═══ INFORMATION PROVIDED

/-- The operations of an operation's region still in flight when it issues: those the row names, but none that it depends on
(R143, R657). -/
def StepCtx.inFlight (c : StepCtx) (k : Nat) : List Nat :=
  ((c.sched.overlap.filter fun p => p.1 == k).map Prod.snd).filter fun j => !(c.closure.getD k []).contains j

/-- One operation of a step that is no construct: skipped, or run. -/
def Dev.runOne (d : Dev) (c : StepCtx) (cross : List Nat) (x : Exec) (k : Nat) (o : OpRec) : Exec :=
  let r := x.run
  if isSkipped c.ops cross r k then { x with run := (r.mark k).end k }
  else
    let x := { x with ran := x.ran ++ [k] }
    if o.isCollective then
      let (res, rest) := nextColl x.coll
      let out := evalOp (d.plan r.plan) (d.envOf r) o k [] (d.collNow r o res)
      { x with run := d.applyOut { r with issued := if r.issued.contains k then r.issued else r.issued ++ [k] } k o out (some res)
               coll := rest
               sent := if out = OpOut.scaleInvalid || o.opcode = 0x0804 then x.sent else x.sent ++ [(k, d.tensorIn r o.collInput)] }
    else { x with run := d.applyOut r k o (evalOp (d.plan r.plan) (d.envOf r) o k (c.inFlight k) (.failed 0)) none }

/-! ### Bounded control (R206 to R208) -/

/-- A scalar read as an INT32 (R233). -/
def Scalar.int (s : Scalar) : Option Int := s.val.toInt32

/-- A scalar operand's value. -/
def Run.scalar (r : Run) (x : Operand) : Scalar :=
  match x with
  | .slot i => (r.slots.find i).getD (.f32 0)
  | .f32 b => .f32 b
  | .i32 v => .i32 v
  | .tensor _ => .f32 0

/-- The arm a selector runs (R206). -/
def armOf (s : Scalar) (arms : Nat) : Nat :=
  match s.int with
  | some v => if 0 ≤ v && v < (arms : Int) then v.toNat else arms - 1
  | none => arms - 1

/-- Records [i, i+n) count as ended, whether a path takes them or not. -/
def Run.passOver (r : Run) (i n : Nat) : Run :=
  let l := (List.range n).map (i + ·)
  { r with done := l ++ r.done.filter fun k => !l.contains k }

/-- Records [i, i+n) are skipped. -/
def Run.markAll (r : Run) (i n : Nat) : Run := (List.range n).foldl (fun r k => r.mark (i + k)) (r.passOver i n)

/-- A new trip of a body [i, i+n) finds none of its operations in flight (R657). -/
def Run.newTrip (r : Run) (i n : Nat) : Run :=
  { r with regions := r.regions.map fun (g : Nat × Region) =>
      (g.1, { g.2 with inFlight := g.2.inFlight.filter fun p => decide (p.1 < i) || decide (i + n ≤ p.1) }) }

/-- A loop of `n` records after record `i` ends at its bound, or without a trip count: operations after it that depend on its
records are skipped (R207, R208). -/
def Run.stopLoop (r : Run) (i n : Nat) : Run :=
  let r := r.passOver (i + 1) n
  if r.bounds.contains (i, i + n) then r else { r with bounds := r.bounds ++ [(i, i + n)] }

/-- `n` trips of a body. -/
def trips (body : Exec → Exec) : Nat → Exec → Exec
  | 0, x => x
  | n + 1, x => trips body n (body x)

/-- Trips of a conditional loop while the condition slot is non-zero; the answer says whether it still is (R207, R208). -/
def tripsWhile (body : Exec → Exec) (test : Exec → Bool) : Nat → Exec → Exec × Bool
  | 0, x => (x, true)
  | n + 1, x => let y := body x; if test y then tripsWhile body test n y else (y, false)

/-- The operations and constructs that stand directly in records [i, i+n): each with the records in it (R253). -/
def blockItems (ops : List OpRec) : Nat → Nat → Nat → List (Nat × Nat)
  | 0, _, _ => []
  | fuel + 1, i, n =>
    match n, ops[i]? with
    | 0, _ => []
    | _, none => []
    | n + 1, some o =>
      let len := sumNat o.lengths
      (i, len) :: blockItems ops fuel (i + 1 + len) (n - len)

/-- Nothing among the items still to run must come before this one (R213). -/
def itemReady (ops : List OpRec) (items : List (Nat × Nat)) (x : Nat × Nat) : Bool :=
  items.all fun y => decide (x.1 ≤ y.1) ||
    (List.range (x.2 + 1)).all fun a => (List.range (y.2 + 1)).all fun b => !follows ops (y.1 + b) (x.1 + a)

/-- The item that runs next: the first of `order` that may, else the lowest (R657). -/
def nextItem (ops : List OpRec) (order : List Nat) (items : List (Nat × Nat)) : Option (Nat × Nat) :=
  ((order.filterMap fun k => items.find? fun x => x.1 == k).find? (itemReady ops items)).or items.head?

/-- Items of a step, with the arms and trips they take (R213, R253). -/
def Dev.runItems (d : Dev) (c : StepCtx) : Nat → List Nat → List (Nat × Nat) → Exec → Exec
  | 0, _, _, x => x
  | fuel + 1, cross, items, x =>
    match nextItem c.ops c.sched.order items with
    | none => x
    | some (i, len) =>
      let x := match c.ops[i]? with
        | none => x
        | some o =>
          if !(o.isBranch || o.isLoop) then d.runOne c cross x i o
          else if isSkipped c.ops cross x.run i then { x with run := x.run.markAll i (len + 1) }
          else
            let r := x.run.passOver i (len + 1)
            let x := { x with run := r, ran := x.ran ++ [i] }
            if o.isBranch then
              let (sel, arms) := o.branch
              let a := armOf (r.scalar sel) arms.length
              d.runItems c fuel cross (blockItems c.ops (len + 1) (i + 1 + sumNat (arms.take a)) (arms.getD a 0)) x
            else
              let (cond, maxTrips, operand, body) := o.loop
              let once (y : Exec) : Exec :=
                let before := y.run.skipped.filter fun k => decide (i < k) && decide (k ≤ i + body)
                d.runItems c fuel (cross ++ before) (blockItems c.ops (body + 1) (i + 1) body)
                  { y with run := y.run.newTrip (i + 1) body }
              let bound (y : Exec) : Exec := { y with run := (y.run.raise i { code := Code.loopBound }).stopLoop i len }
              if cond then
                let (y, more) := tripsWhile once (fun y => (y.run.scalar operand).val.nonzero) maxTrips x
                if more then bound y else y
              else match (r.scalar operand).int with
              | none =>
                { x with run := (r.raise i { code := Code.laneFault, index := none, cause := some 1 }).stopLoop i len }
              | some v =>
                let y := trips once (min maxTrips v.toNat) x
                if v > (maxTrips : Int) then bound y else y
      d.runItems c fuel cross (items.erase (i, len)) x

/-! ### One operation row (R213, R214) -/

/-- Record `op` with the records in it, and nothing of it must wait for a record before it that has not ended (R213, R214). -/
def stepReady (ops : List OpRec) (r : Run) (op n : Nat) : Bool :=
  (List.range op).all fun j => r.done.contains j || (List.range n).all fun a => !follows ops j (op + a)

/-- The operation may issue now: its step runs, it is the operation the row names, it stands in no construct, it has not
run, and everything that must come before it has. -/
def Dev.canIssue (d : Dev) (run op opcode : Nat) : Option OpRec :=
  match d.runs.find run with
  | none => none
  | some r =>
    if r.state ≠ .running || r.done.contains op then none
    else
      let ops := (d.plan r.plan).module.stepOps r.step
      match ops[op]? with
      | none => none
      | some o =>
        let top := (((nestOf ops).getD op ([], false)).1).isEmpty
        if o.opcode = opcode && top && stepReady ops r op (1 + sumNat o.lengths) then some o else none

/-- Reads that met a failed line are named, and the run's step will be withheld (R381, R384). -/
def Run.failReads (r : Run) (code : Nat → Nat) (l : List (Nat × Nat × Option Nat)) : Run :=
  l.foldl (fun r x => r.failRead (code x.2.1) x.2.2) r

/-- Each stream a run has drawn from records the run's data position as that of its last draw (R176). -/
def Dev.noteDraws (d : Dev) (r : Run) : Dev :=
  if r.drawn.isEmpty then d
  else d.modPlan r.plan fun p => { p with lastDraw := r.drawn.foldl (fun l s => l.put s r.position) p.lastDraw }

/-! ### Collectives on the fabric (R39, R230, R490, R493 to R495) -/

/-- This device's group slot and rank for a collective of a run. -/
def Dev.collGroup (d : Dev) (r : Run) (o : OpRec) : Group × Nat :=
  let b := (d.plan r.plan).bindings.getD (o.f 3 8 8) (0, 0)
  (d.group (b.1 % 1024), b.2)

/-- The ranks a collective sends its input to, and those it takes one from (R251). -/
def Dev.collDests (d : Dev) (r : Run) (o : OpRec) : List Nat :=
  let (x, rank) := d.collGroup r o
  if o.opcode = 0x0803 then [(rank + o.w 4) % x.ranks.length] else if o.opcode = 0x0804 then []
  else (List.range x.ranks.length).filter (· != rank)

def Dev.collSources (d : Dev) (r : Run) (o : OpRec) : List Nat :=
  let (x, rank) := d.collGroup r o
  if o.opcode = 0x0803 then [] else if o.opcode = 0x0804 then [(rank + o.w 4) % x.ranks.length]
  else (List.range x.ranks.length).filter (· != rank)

══════
═══ INFORMATION PROVIDED

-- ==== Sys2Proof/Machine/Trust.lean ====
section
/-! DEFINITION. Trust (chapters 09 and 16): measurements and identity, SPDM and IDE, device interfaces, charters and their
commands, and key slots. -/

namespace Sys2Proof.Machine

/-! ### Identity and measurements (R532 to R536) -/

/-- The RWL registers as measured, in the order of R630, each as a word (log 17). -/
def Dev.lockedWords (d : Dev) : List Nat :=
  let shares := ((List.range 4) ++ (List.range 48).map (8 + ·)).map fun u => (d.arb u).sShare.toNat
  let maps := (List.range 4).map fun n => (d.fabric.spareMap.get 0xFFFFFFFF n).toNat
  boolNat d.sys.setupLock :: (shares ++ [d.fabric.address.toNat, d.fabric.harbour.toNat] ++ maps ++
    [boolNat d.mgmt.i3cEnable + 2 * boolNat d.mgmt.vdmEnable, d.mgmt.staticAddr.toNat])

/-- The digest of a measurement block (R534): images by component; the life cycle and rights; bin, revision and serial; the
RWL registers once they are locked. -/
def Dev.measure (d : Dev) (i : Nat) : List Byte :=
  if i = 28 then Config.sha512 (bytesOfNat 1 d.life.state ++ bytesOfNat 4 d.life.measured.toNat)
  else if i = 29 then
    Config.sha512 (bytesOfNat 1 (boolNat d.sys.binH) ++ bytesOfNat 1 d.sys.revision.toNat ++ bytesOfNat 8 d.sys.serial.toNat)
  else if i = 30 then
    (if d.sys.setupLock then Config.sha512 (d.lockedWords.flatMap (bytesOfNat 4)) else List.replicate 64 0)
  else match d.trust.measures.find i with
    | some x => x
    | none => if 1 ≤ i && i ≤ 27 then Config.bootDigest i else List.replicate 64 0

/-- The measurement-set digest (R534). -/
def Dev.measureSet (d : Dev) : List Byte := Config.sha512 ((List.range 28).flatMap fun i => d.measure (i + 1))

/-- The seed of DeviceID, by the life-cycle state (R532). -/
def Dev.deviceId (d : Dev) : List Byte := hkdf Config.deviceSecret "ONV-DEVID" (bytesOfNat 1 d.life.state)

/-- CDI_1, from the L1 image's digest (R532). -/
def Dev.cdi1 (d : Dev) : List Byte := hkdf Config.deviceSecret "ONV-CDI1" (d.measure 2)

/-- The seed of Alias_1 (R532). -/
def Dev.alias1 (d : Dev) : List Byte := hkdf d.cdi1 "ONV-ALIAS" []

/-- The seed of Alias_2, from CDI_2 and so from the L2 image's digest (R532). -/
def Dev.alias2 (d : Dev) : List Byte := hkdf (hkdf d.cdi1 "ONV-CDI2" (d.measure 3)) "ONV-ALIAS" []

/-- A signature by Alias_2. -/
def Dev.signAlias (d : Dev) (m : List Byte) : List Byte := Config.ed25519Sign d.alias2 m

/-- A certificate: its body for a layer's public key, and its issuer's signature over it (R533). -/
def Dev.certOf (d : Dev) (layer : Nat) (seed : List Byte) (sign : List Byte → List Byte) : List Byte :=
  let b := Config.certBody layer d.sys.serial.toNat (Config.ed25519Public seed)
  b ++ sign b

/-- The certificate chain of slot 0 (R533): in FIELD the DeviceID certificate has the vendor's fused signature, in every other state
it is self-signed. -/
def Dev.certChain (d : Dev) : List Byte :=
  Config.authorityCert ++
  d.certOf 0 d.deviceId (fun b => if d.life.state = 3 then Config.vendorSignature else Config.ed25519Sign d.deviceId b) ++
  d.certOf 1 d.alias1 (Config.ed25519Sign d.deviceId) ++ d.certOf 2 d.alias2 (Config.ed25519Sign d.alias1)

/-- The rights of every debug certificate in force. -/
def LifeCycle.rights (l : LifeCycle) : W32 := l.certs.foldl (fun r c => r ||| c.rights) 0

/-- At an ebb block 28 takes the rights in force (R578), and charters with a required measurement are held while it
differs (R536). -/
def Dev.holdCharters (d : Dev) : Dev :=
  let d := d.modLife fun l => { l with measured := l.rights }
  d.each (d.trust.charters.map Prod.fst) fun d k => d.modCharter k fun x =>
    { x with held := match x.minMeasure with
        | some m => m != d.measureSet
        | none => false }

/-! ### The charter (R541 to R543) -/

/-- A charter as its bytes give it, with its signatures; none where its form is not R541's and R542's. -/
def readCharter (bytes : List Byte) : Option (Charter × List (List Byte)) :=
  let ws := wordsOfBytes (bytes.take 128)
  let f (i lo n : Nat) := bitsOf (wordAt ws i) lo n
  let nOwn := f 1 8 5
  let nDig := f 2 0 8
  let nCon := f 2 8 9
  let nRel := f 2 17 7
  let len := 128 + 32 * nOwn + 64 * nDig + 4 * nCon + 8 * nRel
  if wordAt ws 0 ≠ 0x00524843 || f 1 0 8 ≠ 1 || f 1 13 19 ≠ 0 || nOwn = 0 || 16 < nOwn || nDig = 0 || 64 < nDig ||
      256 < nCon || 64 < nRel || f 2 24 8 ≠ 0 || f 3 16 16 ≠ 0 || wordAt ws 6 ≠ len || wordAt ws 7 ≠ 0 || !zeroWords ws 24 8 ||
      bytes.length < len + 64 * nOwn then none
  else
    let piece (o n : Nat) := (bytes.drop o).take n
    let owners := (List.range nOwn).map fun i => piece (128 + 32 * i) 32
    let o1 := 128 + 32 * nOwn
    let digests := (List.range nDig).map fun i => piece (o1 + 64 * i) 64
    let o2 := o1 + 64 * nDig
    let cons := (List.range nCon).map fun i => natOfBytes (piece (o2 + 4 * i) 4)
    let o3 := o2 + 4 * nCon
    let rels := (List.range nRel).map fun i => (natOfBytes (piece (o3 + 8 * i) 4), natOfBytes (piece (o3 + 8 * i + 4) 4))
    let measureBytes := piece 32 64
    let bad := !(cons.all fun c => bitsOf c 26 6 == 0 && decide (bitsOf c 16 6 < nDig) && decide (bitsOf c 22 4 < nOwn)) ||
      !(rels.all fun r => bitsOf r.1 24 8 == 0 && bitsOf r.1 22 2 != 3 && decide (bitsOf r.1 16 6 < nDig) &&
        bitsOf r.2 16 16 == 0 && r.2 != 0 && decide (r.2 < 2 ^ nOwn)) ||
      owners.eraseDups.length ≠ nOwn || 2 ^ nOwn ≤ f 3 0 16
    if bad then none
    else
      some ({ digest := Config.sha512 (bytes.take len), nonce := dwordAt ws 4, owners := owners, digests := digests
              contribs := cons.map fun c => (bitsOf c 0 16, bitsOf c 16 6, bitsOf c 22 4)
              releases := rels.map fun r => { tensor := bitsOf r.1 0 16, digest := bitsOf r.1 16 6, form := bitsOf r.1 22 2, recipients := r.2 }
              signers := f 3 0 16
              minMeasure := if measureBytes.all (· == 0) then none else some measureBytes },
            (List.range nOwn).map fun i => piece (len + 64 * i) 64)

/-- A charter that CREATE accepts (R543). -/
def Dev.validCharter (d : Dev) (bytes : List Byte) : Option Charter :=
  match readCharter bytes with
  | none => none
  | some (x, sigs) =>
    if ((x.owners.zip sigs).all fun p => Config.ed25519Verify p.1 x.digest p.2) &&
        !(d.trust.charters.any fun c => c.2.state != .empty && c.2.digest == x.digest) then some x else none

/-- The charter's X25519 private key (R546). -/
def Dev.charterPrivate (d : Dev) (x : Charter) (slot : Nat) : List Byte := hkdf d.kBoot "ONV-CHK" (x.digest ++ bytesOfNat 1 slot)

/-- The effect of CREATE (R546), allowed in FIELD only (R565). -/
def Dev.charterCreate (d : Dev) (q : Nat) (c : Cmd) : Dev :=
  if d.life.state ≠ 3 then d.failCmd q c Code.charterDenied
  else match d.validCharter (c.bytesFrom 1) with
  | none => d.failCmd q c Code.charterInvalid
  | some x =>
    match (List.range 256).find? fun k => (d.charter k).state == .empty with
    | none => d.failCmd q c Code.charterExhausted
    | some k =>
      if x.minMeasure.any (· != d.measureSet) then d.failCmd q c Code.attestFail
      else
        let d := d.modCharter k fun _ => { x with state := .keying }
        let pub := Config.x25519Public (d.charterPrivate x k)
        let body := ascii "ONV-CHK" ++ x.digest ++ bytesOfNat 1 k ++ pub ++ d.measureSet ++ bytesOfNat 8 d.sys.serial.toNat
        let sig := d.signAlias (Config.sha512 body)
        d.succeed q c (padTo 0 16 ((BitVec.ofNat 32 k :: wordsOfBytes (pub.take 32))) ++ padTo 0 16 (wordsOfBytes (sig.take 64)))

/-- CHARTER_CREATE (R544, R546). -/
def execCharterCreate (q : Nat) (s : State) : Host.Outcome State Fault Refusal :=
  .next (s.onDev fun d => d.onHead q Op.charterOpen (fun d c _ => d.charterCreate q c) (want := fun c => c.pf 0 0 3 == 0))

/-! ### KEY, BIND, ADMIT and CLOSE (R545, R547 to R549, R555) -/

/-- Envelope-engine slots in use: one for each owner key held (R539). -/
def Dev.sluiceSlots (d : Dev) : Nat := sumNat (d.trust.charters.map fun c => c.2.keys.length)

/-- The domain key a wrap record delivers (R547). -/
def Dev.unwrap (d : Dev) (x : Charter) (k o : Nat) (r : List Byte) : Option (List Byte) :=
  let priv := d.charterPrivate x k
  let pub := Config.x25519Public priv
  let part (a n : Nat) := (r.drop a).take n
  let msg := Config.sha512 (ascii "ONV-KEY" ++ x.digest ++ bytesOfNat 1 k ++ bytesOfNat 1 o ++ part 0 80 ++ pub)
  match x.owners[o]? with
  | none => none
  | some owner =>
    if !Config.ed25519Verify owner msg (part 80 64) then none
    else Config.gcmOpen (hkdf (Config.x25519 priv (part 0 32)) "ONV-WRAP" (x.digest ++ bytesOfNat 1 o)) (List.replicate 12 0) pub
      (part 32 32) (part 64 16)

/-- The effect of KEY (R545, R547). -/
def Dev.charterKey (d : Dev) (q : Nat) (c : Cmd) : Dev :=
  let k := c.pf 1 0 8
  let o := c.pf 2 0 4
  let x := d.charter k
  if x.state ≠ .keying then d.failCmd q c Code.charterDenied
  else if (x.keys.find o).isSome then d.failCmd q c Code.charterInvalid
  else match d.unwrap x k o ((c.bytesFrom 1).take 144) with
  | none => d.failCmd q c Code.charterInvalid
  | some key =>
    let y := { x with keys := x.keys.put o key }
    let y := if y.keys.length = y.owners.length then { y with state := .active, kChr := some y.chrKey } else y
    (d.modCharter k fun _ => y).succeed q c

══════

Pull each line holding "Machine" out of the listing.

-- ==== Sys2Proof/Machine/Trust.lean ====
namespace Sys2Proof.Machine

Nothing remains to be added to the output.